На эту роль не годились ни Онегин, ни Печорин, ни другие франты. Они и новизной идей умели блистать, как новизной костюма, новых духов и прочее. Заехав в глушь, Онегин поражал всех тем, что к дамам «к ручке не подходит, стаканами, а не рюмками пил красное кино», говорил просто: «Да и нет» вместо «да-с и нет-с». Он морщится от «брусничной воды», в разочаровании бранит луну «глупой» – и небосклон тоже. Он привез на гривенник нового и, вмешавшись «умно»-, а не как Чацкий «глупо», в любовь Ленского и Ольги и убив Ленского, увез с собой не «мильон», а на «гривенник» же и терзаний! <…>

Живучесть роли Чацкого состоит не в новизне неизвестных идей, блестящих гипотез, горячих и дерзких утопий или даже истин en herbe [10]: у него нет отвлеченностей. Провозвестники новой зари, или фанатики, или просто вестовщики – все эти передовые курьеры неизвестного будущего являются и – по естественному ходу общественного развития – должны являться, но их роли и физиономии до бесконечности разнообразны.
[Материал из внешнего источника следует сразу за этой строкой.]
@[simp] theorem State.setRegs_time (ag : Agent) (r : Regs) : (s.setRegs ag r).time = s.time := by cases ag <;> rfl
@[simp] theorem State.setRegs_set (ag : Agent) (r : Regs) : (s.setRegs ag r).set = s.set := by cases ag <;> rfl
@[simp] theorem State.setRegs_host (ag : Agent) (r : Regs) : (s.setRegs ag r).host = s.host := by cases ag <;> rfl
@[simp] theorem State.setRegs_ecc (ag : Agent) (r : Regs) : (s.setRegs ag r).ecc = s.ecc := by cases ag <;> rfl
@[simp] theorem State.setRegs_obj (ag : Agent) (r : Regs) : (s.setRegs ag r).obj = s.obj := by cases ag <;> rfl
@[simp] theorem State.setRegs_idx (ag : Agent) (r : Regs) : (s.setRegs ag r).idx = s.idx := by cases ag <;> rfl
@[simp] theorem State.setRegs_media (ag : Agent) (r : Regs) : (s.setRegs ag r).media = s.media := by cases ag <;> rfl
@[simp] theorem State.setRegs_ftl (ag : Agent) (r : Regs) : (s.setRegs ag r).ftl = s.ftl := by cases ag <;> rfl
@[simp] theorem State.setRegs_pwr (ag : Agent) (r : Regs) : (s.setRegs ag r).pwr = s.pwr := by cases ag <;> rfl
@[simp] theorem State.setRegs_boot (ag : Agent) (r : Regs) : (s.setRegs ag r).boot = s.boot := by cases ag <;> rfl
@[simp] theorem State.setRegs_rcv (ag : Agent) (r : Regs) : (s.setRegs ag r).rcv = s.rcv := by cases ag <;> rfl
@[simp] theorem State.setRegs_sec (ag : Agent) (r : Regs) : (s.setRegs ag r).sec = s.sec := by cases ag <;> rfl
@[simp] theorem State.setRegs_link (ag : Agent) (r : Regs) : (s.setRegs ag r).link = s.link := by cases ag <;> rfl
@[simp] theorem State.setRegs_reg (ag : Agent) (r : Regs) : (s.setRegs ag r).reg = s.reg := by cases ag <;> rfl
@[simp] theorem State.setRegs_chain (ag : Agent) (r : Regs) : (s.setRegs ag r).chain = s.chain := by cases ag <;> rfl
@[simp] theorem State.setRegs_freeCtr (ag : Agent) (r : Regs) : (s.setRegs ag r).freeCtr = s.freeCtr := by cases ag <;> rfl
@[simp] theorem State.setRegs_pending (ag : Agent) (r : Regs) : (s.setRegs ag r).pending = s.pending := by cases ag <;> rfl

@[simp] theorem State.updRegs_time (ag : Agent) (f : Regs → Regs) : (s.updRegs ag f).time = s.time := by cases ag <;> rfl
@[simp] theorem State.updRegs_set (ag : Agent) (f : Regs → Regs) : (s.updRegs ag f).set = s.set := by cases ag <;> rfl
@[simp] theorem State.updRegs_host (ag : Agent) (f : Regs → Regs) : (s.updRegs ag f).host = s.host := by cases ag <;> rfl
@[simp] theorem State.updRegs_ecc (ag : Agent) (f : Regs → Regs) : (s.updRegs ag f).ecc = s.ecc := by cases ag <;> rfl
@[simp] theorem State.updRegs_obj (ag : Agent) (f : Regs → Regs) : (s.updRegs ag f).obj = s.obj := by cases ag <;> rfl
@[simp] theorem State.updRegs_idx (ag : Agent) (f : Regs → Regs) : (s.updRegs ag f).idx = s.idx := by cases ag <;> rfl
@[simp] theorem State.updRegs_media (ag : Agent) (f : Regs → Regs) : (s.updRegs ag f).media = s.media := by cases ag <;> rfl
@[simp] theorem State.updRegs_ftl (ag : Agent) (f : Regs → Regs) : (s.updRegs ag f).ftl = s.ftl := by cases ag <;> rfl
@[simp] theorem State.updRegs_pwr (ag : Agent) (f : Regs → Regs) : (s.updRegs ag f).pwr = s.pwr := by cases ag <;> rfl
@[simp] theorem State.updRegs_boot (ag : Agent) (f : Regs → Regs) : (s.updRegs ag f).boot = s.boot := by cases ag <;> rfl
@[simp] theorem State.updRegs_rcv (ag : Agent) (f : Regs → Regs) : (s.updRegs ag f).rcv = s.rcv := by cases ag <;> rfl
@[simp] theorem State.updRegs_sec (ag : Agent) (f : Regs → Regs) : (s.updRegs ag f).sec = s.sec := by cases ag <;> rfl
@[simp] theorem State.updRegs_link (ag : Agent) (f : Regs → Regs) : (s.updRegs ag f).link = s.link := by cases ag <;> rfl
@[simp] theorem State.updRegs_reg (ag : Agent) (f : Regs → Regs) : (s.updRegs ag f).reg = s.reg := by cases ag <;> rfl
@[simp] theorem State.updRegs_chain (ag : Agent) (f : Regs → Regs) : (s.updRegs ag f).chain = s.chain := by cases ag <;> rfl
@[simp] theorem State.updRegs_freeCtr (ag : Agent) (f : Regs → Regs) : (s.updRegs ag f).freeCtr = s.freeCtr := by cases ag <;> rfl
@[simp] theorem State.updRegs_pending (ag : Agent) (f : Regs → Regs) : (s.updRegs ag f).pending = s.pending := by cases ag <;> rfl

@[simp] theorem State.updJob_time (n : Nat) (f : Job → Job) : (s.updJob n f).time = s.time := rfl
@[simp] theorem State.updJob_set (n : Nat) (f : Job → Job) : (s.updJob n f).set = s.set := rfl
@[simp] theorem State.updJob_tiles (n : Nat) (f : Job → Job) : (s.updJob n f).tiles = s.tiles := rfl
@[simp] theorem State.updJob_engines (n : Nat) (f : Job → Job) : (s.updJob n f).engines = s.engines := rfl
@[simp] theorem State.updJob_ecc (n : Nat) (f : Job → Job) : (s.updJob n f).ecc = s.ecc := rfl
@[simp] theorem State.updJob_obj (n : Nat) (f : Job → Job) : (s.updJob n f).obj = s.obj := rfl
@[simp] theorem State.updJob_idx (n : Nat) (f : Job → Job) : (s.updJob n f).idx = s.idx := rfl
@[simp] theorem State.updJob_media (n : Nat) (f : Job → Job) : (s.updJob n f).media = s.media := rfl
@[simp] theorem State.updJob_ftl (n : Nat) (f : Job → Job) : (s.updJob n f).ftl = s.ftl := rfl
@[simp] theorem State.updJob_pwr (n : Nat) (f : Job → Job) : (s.updJob n f).pwr = s.pwr := rfl
@[simp] theorem State.updJob_boot (n : Nat) (f : Job → Job) : (s.updJob n f).boot = s.boot := rfl
@[simp] theorem State.updJob_rcv (n : Nat) (f : Job → Job) : (s.updJob n f).rcv = s.rcv := rfl
@[simp] theorem State.updJob_sec (n : Nat) (f : Job → Job) : (s.updJob n f).sec = s.sec := rfl
@[simp] theorem State.updJob_link (n : Nat) (f : Job → Job) : (s.updJob n f).link = s.link := rfl
@[simp] theorem State.updJob_reg (n : Nat) (f : Job → Job) : (s.updJob n f).reg = s.reg := rfl
@[simp] theorem State.updJob_chain (n : Nat) (f : Job → Job) : (s.updJob n f).chain = s.chain := rfl
@[simp] theorem State.updJob_freeCtr (n : Nat) (f : Job → Job) : (s.updJob n f).freeCtr = s.freeCtr := rfl
@[simp] theorem State.updJob_pending (n : Nat) (f : Job → Job) : (s.updJob n f).pending = s.pending := rfl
Роль и физиономия Чацких неизменна. Чацкий больше всего обличитель лжи и всего, что отжило, что заглушает новую жизнь, «жизнь свободную». Он знает, за что он воюет и что должна принести ему эта жизнь. Он не теряет земли из-под ног и не верит в призрак, пока он не облекся в плоть и кровь, не осмыслился разумом, правдой, – словом, не очеловечился.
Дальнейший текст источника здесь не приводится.